# Aim of the task
Go through the lines below one by one and count those holding the string "else". Give the count alone.

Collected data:
"""

-- ==== Sys2Proof/Machine/Flash.lean ====
section
/-!
DEFINITION. The flash tier: stripes, the map and the power-loss store (R281 to R287, R311, R314 to R318), STREAM and its
fills (R157, R294 to R300), the recovery of units (R298, R301 to R306) and the health work (R307 to R313).
-/

namespace Sys2Proof.Machine

/-! ### The map, the journal and the NAND (R284 to R287, R311, R315) -/

def stripeUnits : Nat := 56
/-- Pages of a superblock (R281). -/
def sbPages : Nat := 1152

/-- The number of a logical stripe of a namespace, and of a unit of the namespace in it (R285). -/
def lsKey (ns ls : Nat) : Nat := ns * 2 ^ 32 + ls
def unitKey (ns unit : Nat) : Nat := lsKey ns (unit / stripeUnits)

/-- The number of a block of a channel. -/
def blockKey (ch b : Nat) : Nat := ch * 2 ^ 20 + b

/-- The channel of data page j (R284). -/
def dataChannel (j : Nat) : Nat := if j < 7 then j else j + 1

/-- The hub of a channel (R281). -/
def channelHub (ch : Nat) : Nat := if ch < 8 then 0 else 1

def State.setFlash (s : State) (f : FlashSide) : State := { s with flash := f }

/-- The block of a superblock on a channel (log 20). -/
def FlashMap.block (m : FlashMap) (sb ch : Nat) : Nat := FMap.get sb m.members (sb * 16 + ch)

/-- The NAND package of a channel that holds a block (R281, log 20). -/
def blockPackage (b : Nat) : Nat := b % 2

/-- Extents of the grade (R287). -/
def Ident.extents (i : Ident) : Nat := match i.code with | .a960x64 => 3269632 | _ => 1634816

/-- Superblocks of the tier: of their raw main area, 12 of 16 bytes are offered as extents (R286, R287, log 20). -/
def Ident.superblocks (i : Ident) : Nat := (i.extents * 64 * 14 + 12 * sbPages - 1) / (12 * sbPages)

/-- The superblocks 0 to 15 are held for the two banks alone (R314, log 20). -/
def bankSbs : Nat := 16

/-- One change to the map. -/
def FlashMap.apply (m : FlashMap) : JournalRec → FlashMap
  | .ns n (some v) => { m with nss := FMap.insert m.nss n v }
  | .ns n none => { m with nss := FMap.erase m.nss n }
  | .map k (some p) => { m with map := FMap.insert m.map k p }
  | .map k none => { m with map := FMap.erase m.map k, lost := FMap.erase m.lost k }
  | .lost k v => { m with lost := FMap.put 0 m.lost k v }
  | .bad b => { m with bad := m.bad ++ [b] }
  | .member k b => { m with members := FMap.insert m.members k b }
  | .erased b n => { m with erases := FMap.insert m.erases b n, reads := FMap.erase m.reads b }
  | .reads b n => { m with reads := FMap.insert m.reads b n }

/-- A change made durable as a journal record, and then acted upon (R315). -/
def State.journal (s : State) (r : JournalRec) : State :=
  let f := s.flash
  let e : JournalEntry := { seq := f.jseq, crc := Config.journalCrc f.jseq, change := r }
  s.setFlash { f with live := f.live.apply r, journal := f.journal ++ [e], jseq := f.jseq + 1 }

/-- The stripe that a logical stripe is mapped to. -/
def State.stripe? (s : State) (key : Nat) : Option NandStripe :=
  (FMap.find? s.flash.live.map key).bind (fun p => FMap.find? s.flash.nand p)

/-- Superblocks with a mapped stripe or open. -/
def FlashSide.usedSbs (f : FlashSide) : List Nat :=
  let o (x : Option Nat) : List Nat := match x with | some p => [p / sbPages] | none => []
  f.live.map.map (fun (kp : Nat × Nat) => kp.2 / sbPages) ++ o f.openWrite ++ o f.openMove

/-- The erases of a superblock, counted at its block of channel 0. -/
def FlashSide.sbErases (f : FlashSide) (sb : Nat) : Nat := FMap.get 0 f.live.erases (blockKey 0 (f.live.block sb 0))

/-- The superblock that a block of a channel is part of. -/
def FlashMap.sbOf (m : FlashMap) (ch b : Nat) : Nat :=
  match List.find? (fun (kb : Nat × Nat) => kb.2 == b && kb.1 % 16 == ch) m.members with
  | some kb => kb.1 / 16
  | none => b

/-- The least of a list by a measure, the first among equals. -/
def leastBy (m : Nat → Nat) : List Nat → Option Nat
  | [] => none
  | x :: t => some (t.foldl (fun a n => if m n < m a then n else a) x)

"""

# Completed task
3